BloodyJoey

Discussion in 'Fan Fiction' started by ItsMariah, Jan 12, 2014.

  1. Hi its me Mariah today I try to spice up bloody Mary with a new story BloodyJoey
    --------------------------------------
    It was 1:00 CamadenVally 2014

    Ruby,Mathew.Claire Are telling ghost storys
    Its Mathews turn Little Mathew always told
    The best storys

    (AHEM ahem)

    It was a Regular.night in Savahnna Hills
    Three hikers were Hikeing up They were
    Going camping of course.When one camper
    Said

    "Hey we can set up here."

    "Yea sure said camper 2"

    They Begin unpacking When a
    Strange tree fell Upon camper 3
    Oh CRAP Aaaa camper 2 was smart
    He ran but camper 1 Oh camper 1
    Was a daredevil She decided to stay

    "A little tree fallin dosent scare me Ha"

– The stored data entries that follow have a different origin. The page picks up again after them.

-- ==== Sys2Proof/Certificates/Slice0/Obligations.lean ====
section
/-!
DEFINITION. The statements for the provers. Each docstring names the rules of spec/ it rests on.
-/

open Sys2Proof Sys2Proof.Machine

/-- One transaction of each family, its bits written out from the table, decodes to the operation of its
row. The slots and the operand form are the model's (log 4). (30_encoding.md §1 R71, 30_encoding.md
R77, R85, opcode_table.json.) -/
def Obligations.WrittenWordsDecode : Prop :=
  decode ⟨.asmState, "", [0b00000011, 0x02]⟩ = .ok (.asmOptLen 0x02)
    ∧ decode ⟨.call .crc8, "", [0x00, 0x0A, 0x02, 0x0A]⟩ = .ok (.crc8 [0x00, 0x0A, 0x02, 0x0A])
    ∧ decode ⟨.call .profile, "10-03", [0x00, 0x98, 0xC1, 0x08]⟩ = .ok (.decode1003 [0x00, 0x98, 0xC1, 0x08])
    ∧ decode ⟨.call .frameByte0, "", [0b01010101]⟩ = .ok .sync
    ∧ decode ⟨.call .frameByte4, "", [0b00001010]⟩ = .ok .ptRadio
    ∧ decode ⟨.call .headerAddress, "", [0b01000000, 0x01]⟩ = .ok (.ac010 0x40 [0x01])
    ∧ decode ⟨.call .headerExt, "", [0b01110001, 0x0F]⟩ = .ok (.xhPresent 0x71 [0x0F])
    ∧ decode ⟨.call .headerKind, "", [0b01110001, 0x08]⟩ = .ok (.kindOneByte 0x71 [0x08])
    ∧ decode ⟨.call .contactCode, "", [0b00001001]⟩ = .ok (.contactClosed 0x09)
    ∧ decode ⟨.call (.rockerCode .bo), "", [0b10000101]⟩ = .ok (.rockerBo 0x85)
    ∧ decode ⟨.pipeAgent, "", []⟩ = .ok .pipeStep

/-- For every well-formed operation, decode of its encoding is that operation, with every operand at
every value it may have. The form of operands that are records is the model's (log 4).
(30_encoding.md R71, R72, 30_encoding.md R77, 10_state.md R33, R34.) -/
def Obligations.DecodeEncodeRoundTrip : Prop :=
  ∀ i : Instr, i.wf = true → decode (encode i) = .ok i

/-- Whatever transaction decodes to an operation, the operation is well formed and its encoding is that
transaction, so that no bit of a transaction is dropped and no two transactions mean one operation.
The form of operands is the model's (log 4). (30_encoding.md R71, R72, 30_encoding.md R77,
10_state.md R33, R34.) -/
def Obligations.EncodeDecodeRoundTrip : Prop :=
  ∀ (t : Txn) (i : Instr), decode t = .ok i → i.wf = true ∧ encode i = t

/-- On a call turn whose transaction decodes to i, step is exec of i with the turn taken, whether or not
the transport is open, as R286 lets a call proceed at any time. With the transport open: on ASM's
turn with a byte waiting and no hold, step is exec of the operation asm_st selects on that byte, the
byte removed; on PIPE's turn with a frame waiting, step is exec of PIPE_STEP. The list of turns, and
the calls that R72 gives no port, are the model's (log 1, log 6, log 12). (30_encoding.md R71,
41_frame_assembler.md R120, 45_pipeline.md R240, 60_exceptions.md R262, 70_reset_and_hazards.md
R286.) -/
def Obligations.StepRunsDecodedOperation : Prop :=
  ∀ s : State,
    (∀ c text bytes ts i, s.turns = .call c text bytes :: ts → decode ⟨.call c, text, bytes⟩ = .ok i →
        step s = exec i { s with turns := ts })
    ∧ (∀ b bs ts, s.serialOpen = true → s.turns = .asm :: ts → s.byteIn = b :: bs → s.asmHeld = false →
        decode (asmTxn s.asmSt b) = .ok (asmOperation s.asmSt b)
          ∧ step s = exec (asmOperation s.asmSt b) { s with turns := ts, byteIn := bs })
    ∧ (∀ ts, s.serialOpen = true → s.turns = .pipe :: ts → s.chan ≠ [] →
        decode ⟨.pipeAgent, "", []⟩ = .ok .pipeStep ∧ step s = exec .pipeStep { s with turns := ts })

    She then set up and Ate dinner
    The only noise was her tapping.
    Her gray shiny spoon

    Then she Hurryed to bed
    But little did she know.
    Something strange was
    About to happen

    Were not talking BloodyMary
    Oh no belive me Were talkinf
    BloodyJoey see Joey was a
    Nice. Boy but always there
    Was blood on him. He had 0
    Friends because of that but oh no
    Finnaly Joey was 19 One day he decided
    To ride his old MiniCooper Suddently a
    Cop stopped him and said

    "What the hell do you think you're doin son?"

    "Nothing he said I was just"

    "Say is that blood"?

    Short momments later after Joey explained he had
    Been arrested Since that someone Really framed him
    The biggest killer in the world Dominick Powers Killed.
    Anyone he could get that son of a gun even Almost
    Killed the. President well they framed Joey Always Joey
    So now that wasent Joey who knocked the tree down
    It was Dominick.

    It was a fresh early morning Rita the camper
    Woke up

    "What a ni--"
    Suddently a car almost ran Rita over
    It was a man he had on black hoodie black hair and
    "Whoa I better pack up Things are gettn to dangrous even for me"

    As Rita was packing up She fell out Just plain fell flat faced on the ground
    "She then woke up In.a cage And she saw the man

    "Welcome to hell he said. Now how about a little hmm facial work?"

    "No no let me out"

    Come on we haven't even started"

    The man grabs a saw and cuts Rita's. Face in half"

    And writes on her arm Victim number 1000

    "Hahaha he burst out a. Big laugh"

    "Let's see about 1001"


    "WOW Mathew great story"
    "Hey who is that behind us"

    "Well who do you think it is?" :)
     
  2. I couldn't really understand 
     
  3. There are a ton of spelling/grammar/punctuation/capitalization mistakes. Paragraphs are also being made sporadically, and overall, this is a very confusing and difficult to read story.